Persist a DocArray using a DocumentStore
Store your Documents in any supported (vector) database: Elasticsearch, Qdrant, Weaviate, Redis, Milvus, ANNLite or SQLite
Leverage DocumentStores to perform vector search on your multi-modal data

# NOTE: DocumentStores are not yet implemented in version 2
from docarray import DocList
from docarray.documents import ImageDoc
from docarray.stores import DocumentStore
import numpy as np

da = DocList([ImageDoc(embedding=np.zeros((128,))) for _ in range(1000)])
store = DocumentStore[ImageDoc](
    storage='qdrant'
)  # create a DocumentStore with Qdrant as backend
store.insert(da)  # insert the DocList into the DocumentStore
# find the 10 most similar images based on the 'embedding' field
match = store.find(ImageDoc(embedding=np.zeros((128,))), field='embedding', top_k=10)

If you want to get a deeper understanding of DocArray v2, it is best to do so on the basis of your use case and background:

Coming from DocArray

If you are already using DocArray, you will be familiar with its dataclass API.

DocArray v2 is that idea, taken seriously. Every Document is created through dataclass-like interface, courtesy of Pydantic.

This gives the following advantages:

Flexibility: No need to conform to a fixed set of fields -- your data defines the schema
Multi-modality: Easily store multiple modalities and multiple embeddings in the same Document
Language agnostic: At its core, Documents are just dictionaries. This makes it easy to create and send them from any language, not just Python.

Coming from Pydantic

If you come from Pydantic, you can see Documents as juiced up models, and DocArray as a collection of goodies around them.
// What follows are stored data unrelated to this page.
/-- Two footprint regions conflict (R107): they overlap and one of them is a write set. -/
def footClash (x y : Nat × Nat × Bool) : Bool :=
  (x.2.2 || y.2.2) && decide (0 < x.2.1) && decide (0 < y.2.1) && overlap x.1 (x.1 + x.2.1 - 1) y.1 (y.1 + y.2.1 - 1)

/-- The predecessors of a new task with the given sets, in spawn order (R107). -/
def predsOf (s : State) (p : PartId) (sets : List (Nat × Nat × Bool)) : List Task :=
  (pt s p).tasks.filter (fun u => u.live && u.sets.any (fun y => sets.any (fun x => footClash x y)))

/-- The record of a task that Delta has taken (R54, R55, R90): what a first spawn sets and what a restored task keeps. -/
def freshRecord (p : PartId) (sp : Spawn) (preds : Nat) (s : State) : State :=
  let s := recPut p sp.rec_ 0x18 28 7 p.val s
  let s := if sp.restore then s else
    recPut p sp.rec_ 0x18 44 4 0 <| recPut p sp.rec_ 0x18 48 16 0xFFFF <| recPut p sp.rec_ 0x38 0 32 0 (recPut p sp.rec_ 0 40 4 0
      (recPut p sp.rec_ 0 32 8 0 (recPut p sp.rec_ 0 28 4 15 (recPut p sp.rec_ 0 24 3 0 s))))
  recPut p sp.rec_ 0x18 24 4 0 (recPut p sp.rec_ 0x30 52 12 preds s)

/-- Ends a record that never became a task, with a status (R53): its hardware fields are written (R90), and no queue gains or loses a
task by it. -/
def endAtSpawn (p : PartId) (sp : Spawn) (donep : Nat) (q : BitVec 6) (prio : BitVec 3) (status : BitVec 4) (s : State) : State :=
  settle p (endHere p sp.rec_ status 0 (modPt (freshRecord p sp 0 s) p (fun k => { k with
    tasks := k.tasks ++ [⟨sp.rec_, stWaiting, q, prio, [], 0, [], 0, 0, 0, donep, none, none, [], none⟩] })))

/-- Appends a dependant to a predecessor's list in memory (R107, R108). -/
def appendDep (p : PartId) (rec_ : Nat) (s : State) (u : Task) : State :=
  let s := latePut p ⟨u.depl + 8 + 8 * u.cnt, 0, 64, rec_, none⟩ s
  let s := latePut p ⟨u.depl, 16, 16, u.cnt + 1, none⟩ s
  modTask p u.rec_ (fun u => { u with cnt := u.cnt + 1 }) s

/-- The words of a predecessor's list that a new dependant is written to: the header and the next entry (R108). -/
def depWords (u : Task) : List Nat := [u.depl, u.depl + 8 + 8 * u.cnt]
/-- A predecessor's list is full or missing, or it cannot be read or written (R108, R356). -/
def depFull (s : State) (p : PartId) (u : Task) : Bool :=
  u.depl == 0 || decide (u.cap ≤ u.cnt) ||
  (depWords u).any (fun a => match dloc s p a true with | .ok loc => (badColumn s loc 8).isSome | .miss _ _ _ => false | _ => true)
/-- The first page that a predecessor's list needs and that is missing (R356). -/
def depMiss (s : State) (p : PartId) (us : List Task) : Option (Xl × Nat) :=
  (us.flatMap depWords).findSome? (fun a => match dloc s p a true with | .miss i t l => some (.miss i t l, a) | _ => none)

/-- A task enters behind its predecessors, READY when it has none (R106, R107). -/
def enterSpawn (p : PartId) (sp : Spawn) (q : BitVec 6) (pr : BitVec 3) (donep : Nat) (sets : List (Nat × Nat × Bool)) (preds : List Task)
    (depl cap : Nat) (s : State) : State :=
  let rec_ := sp.rec_
  let s := preds.foldl (appendDep p rec_) s
  let old := ((pt s p).tasks.find? (fun t => sp.restore && t.rec_ == rec_)).bind (fun t => t.gang)
  let s := freshRecord p sp preds.length s
  let t : Task := ⟨rec_, stWaiting, q, pr, sets, preds.length, preds.map Task.rec_, depl, cap, 0, donep, none, old, [], none⟩
  let had := queueHolds s p q
  let s := sluiceNote p had q (modPt s p (fun k => { k with tasks := k.tasks ++ [t] }))
  askYield p (if preds.isEmpty then makeReady p rec_ s else s)

/-- Takes one spawn in its turn (R90, R105 to R108, R305, R356). A restored record keeps what its save wrote, its
group membership among it (R307, R308). (DEDUCED, log entry 58.) -/
def spawnTry (p : PartId) (sp : Spawn) (s : State) : State × SpawnRes :=
  let rec_ := sp.rec_
  let miss := fun (wr : Bool) (x : Xl) (va : Nat) (other : State × SpawnRes) =>
    match x with
    | .miss ipa tbl lvl => let (s, t) := pageMiss s ((sp.cmd.map Prod.fst).getD 0) p ipa va tbl lvl wr; (s, .waiting t ipa wr)
    | _ => other
  match dloc s p rec_ false with
  | .ok loc =>
    if (badColumn s loc 64).isSome then (foundG loc s, .failed 0x0E rec_) else
    let w := fun off => s.mem.rdN (loc + off) 8
    let q : BitVec 6 := BitVec.ofNat 6 (bits (w 0x18) 38 6)
    let pr : BitVec 3 := BitVec.ofNat 3 (bits (w 0x18) 35 3)
    let donep := bits (w 0x28) 0 52
    let footp := bits (w 0x20) 0 52
    let depl := bits (w 0x30) 0 52
    let fin := fun st => (endAtSpawn p sp donep q pr st s, SpawnRes.entered)
    let qu := queueOf s p q
    if !qu.valid || qu.tearing || qu.prio ≠ pr then fin stAborted
    else if sluiceChoice s p q = .checkpoint then fin stCheckpointed
    else if sluiceChoice s p q = .discard then fin stDiscarded
    else if depl % 8 ≠ 0 || footp % 8 ≠ 0 then fin stAborted
    else
      let foot : Except Xl (Option (List (Nat × Nat × Bool))) :=
        if footp = 0 then .ok (some []) else match dwords s p footp 1 with
          | .error e => .error e
          | .ok h =>
            let h := h.headD 0
            if h / 32 ≠ 0 || 16 < h % 32 then .ok none
            else match dwords s p (footp + 8) (2 * (h % 32)) with
              | .error e => .error e
              | .ok r => .ok (footSets r)
      match foot with
      | .error e => miss false e footp (fin stAborted)
      | .ok none => fin stAborted
      | .ok (some sets) =>
        let hdr : Except Xl Nat := if depl = 0 then .ok 0 else match dwords s p depl 1 with
          | .ok h => .ok (h.headD 0) | .error e => .error e
        match hdr with
        | .error e => miss false e depl (fin stAborted)
        | .ok h =>
          let preds := predsOf s p sets
          if 4095 < preds.length || preds.any (depFull s p) then (s, .held)
          else match depMiss s p preds with
          | some x => miss true x.1 x.2 (s, .held)
          | none => (enterSpawn p sp q pr donep sets preds depl (bits h 0 16) s, .entered)
  | .miss ipa tbl lvl => miss false (.miss ipa tbl lvl) rec_ (s, .held)
  | .s1 => (s, .failed 0x09 rec_)
  | .denied => (s, .failed 0x08 rec_)

/-- A pending ticket takes the end of its command (R255, R359). -/
def Ticket.ended (id : Nat) (fail : Option (BitVec 8 × Bool × Bool × Nat)) (t : Ticket) : Ticket :=
  if t.st = .pending && t.id = id then
    match fail with
    | none => { t with st := .done }
    | some (c, asp, av, a) => ⟨.failed, id, c, asp, av, BitVec.ofNat 52 a⟩
  else t

/-- A ticket of the partition still names a command: in a core's register, or saved with a task (R57). -/
def ticketNames (s : State) (p : PartId) (id : Nat) : Bool :=
  (coresOf s p).any (fun c => (cr s c).j.any (fun t => t.st == .pending && t.id == id)) ||
  (pt s p).tasks.any (fun k => k.tix.any (fun t => t.st == .pending && t.id == id))

/-- A command ends (R255): its ranges retire, its ticket becomes DONE or FAILED with the cause and address of R359, and a
failure that no ticket names is logged (R257). -/
def endCmd (id : Nat) (fail : Option (BitVec 8 × Bool × Bool × Nat)) (s : State) : State :=
  match s.cmds.find? (fun k => k.id == id) with
  | none => s
  | some k =>
    let named := ticketNames s k.part id
    let s := { s with cmds := s.cmds.filter (fun x => x.id ≠ id) }
    let s := modCr s k.core (fun x => { x with ranges := x.ranges.filter (fun r => r.id ≠ id) })
    let s := (coresOf s k.part).foldl (fun s c => modCr s c (fun x => { x with j := x.j.map (Ticket.ended id fail) })) s
    let s := modPt s k.part (fun q => { q with tasks := q.tasks.map (fun t => { t with tix := t.tix.map (Ticket.ended id fail) }) })
    let s := match fail with
      | some (c, asp, _, a) => if named then s else engErr (pt s k.part).vf c asp a s
      | none => s
    settle k.part s

/-- A packet that names a queue that is being torn down is dropped whole (R114). -/
def packetTorn (s : State) (p : PartId) (a : Nat) : Bool :=
  match recWord s p a 0x18 with | some w => (queueOf s p (BitVec.ofNat 6 (bits w 38 6))).tearing | none => false
/-- The next spawn of a partition in its turn: a packet of the host whose record can be read now is answered, or dropped where its queue
is torn down or no kernel runs any more (R105, R114, R115; DEDUCED, log entry 67). None where it is dropped. -/
def answerSpawn (p : PartId) (sp : Spawn) (s : State) : State × Option Spawn :=
  if sp.cmd.isSome then (s, some sp)
  else if !(pt s p).running then (if sp.owed then nack s else s, none)
  else if sp.owed && (recWord s p sp.rec_ 0x18).isSome then
    (if packetTorn s p sp.rec_ then (nack s, none) else (ackOk s 0, some { sp with owed := false }))
  else (s, some sp)
/-- Takes the spawns of a partition in the order in which they reached Delta, up to the first that is held or waits on a
page (R107, R108, R356). -/
def drainSpawns (p : PartId) : Nat → State → State
  | 0, s => s
  | fuel + 1, s =>
    match (pt s p).spawns with
    | [] => s
    | sp :: r =>
      match sp.wait with
      | some (some _, _, _) => s
      | _ =>
        match answerSpawn p sp s with
        | (s, none) => drainSpawns p fuel (modPt s p (fun k => { k with spawns := r }))
        | (s, some sp) =>
          let s := modPt s p (fun k => { k with spawns := sp :: r })
          match spawnTry p sp s with
          | (s, .held) => s
          | (s, .waiting t ipa w) => modPt s p (fun k => { k with spawns := { sp with wait := some (some t, ipa, w) } :: r })
          | (s, .entered) =>
            let s := modPt s p (fun k => { k with spawns := r })
            drainSpawns p fuel (match sp.cmd with | some (_, id) => endCmd id none s | none => s)
          | (s, .failed c a) =>
            let s := modPt s p (fun k => { k with spawns := r })
            drainSpawns p fuel (match sp.cmd with | some (_, id) => endCmd id (some (c, false, true, a)) s | none => nack s)

/-- A spawn reaches Delta (R90, R107). -/
def spawnArrive (p : PartId) (sp : Spawn) (s : State) : State :=
  let s := modPt s p (fun k => { k with spawns := k.spawns ++ [sp] })
  drainSpawns p ((pt s p).spawns.length) s

end Sys2Proof.Machine
end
ML focused types: Tensor, TorchTensor, TFTensor, Embedding, ...
Types that are alive: ImageUrl can .load() a URL to image tensor, TextUrl can load and tokenize text documents, etc.
Pre-built Documents for different data modalities: Image, Text, 3DMesh, Video, Audio and more. Note that all of these will be valid Pydantic models!
The concepts of DocArray and DocumentStore
Cloud-ready: Serialization to Protobuf for use with microservices and gRPC
Support for vector search functionalities, such as find() and embed()

Coming from PyTorch

DocArray can be used directly inside ML models to handle and represent multi-modal data. This allows you to reason about your data using DocArray's abstractions deep inside of nn.Module, and provides a (FastAPI-compatible) schema that eases the transition between model training and model serving.

To see the effect of this, let's first observe a vanilla PyTorch implementation of a tri-modal ML model:

import torch
from torch import nn


class MyMultiModalModel(nn.Module):
    def __init__(self):
        super().__init__()
        self.audio_encoder = AudioEncoder()
        self.image_encoder = ImageEncoder()
        self.text_encoder = TextEncoder()

    def forward(self, text_1, text_2, image_1, image_2, audio_1, audio_2):
        embedding_text_1 = self.text_encoder(text_1)
        embedding_text_2 = self.text_encoder(text_2)

        embedding_image_1 = self.image_encoder(image_1)
        embedding_image_2 = self.image_encoder(image_2)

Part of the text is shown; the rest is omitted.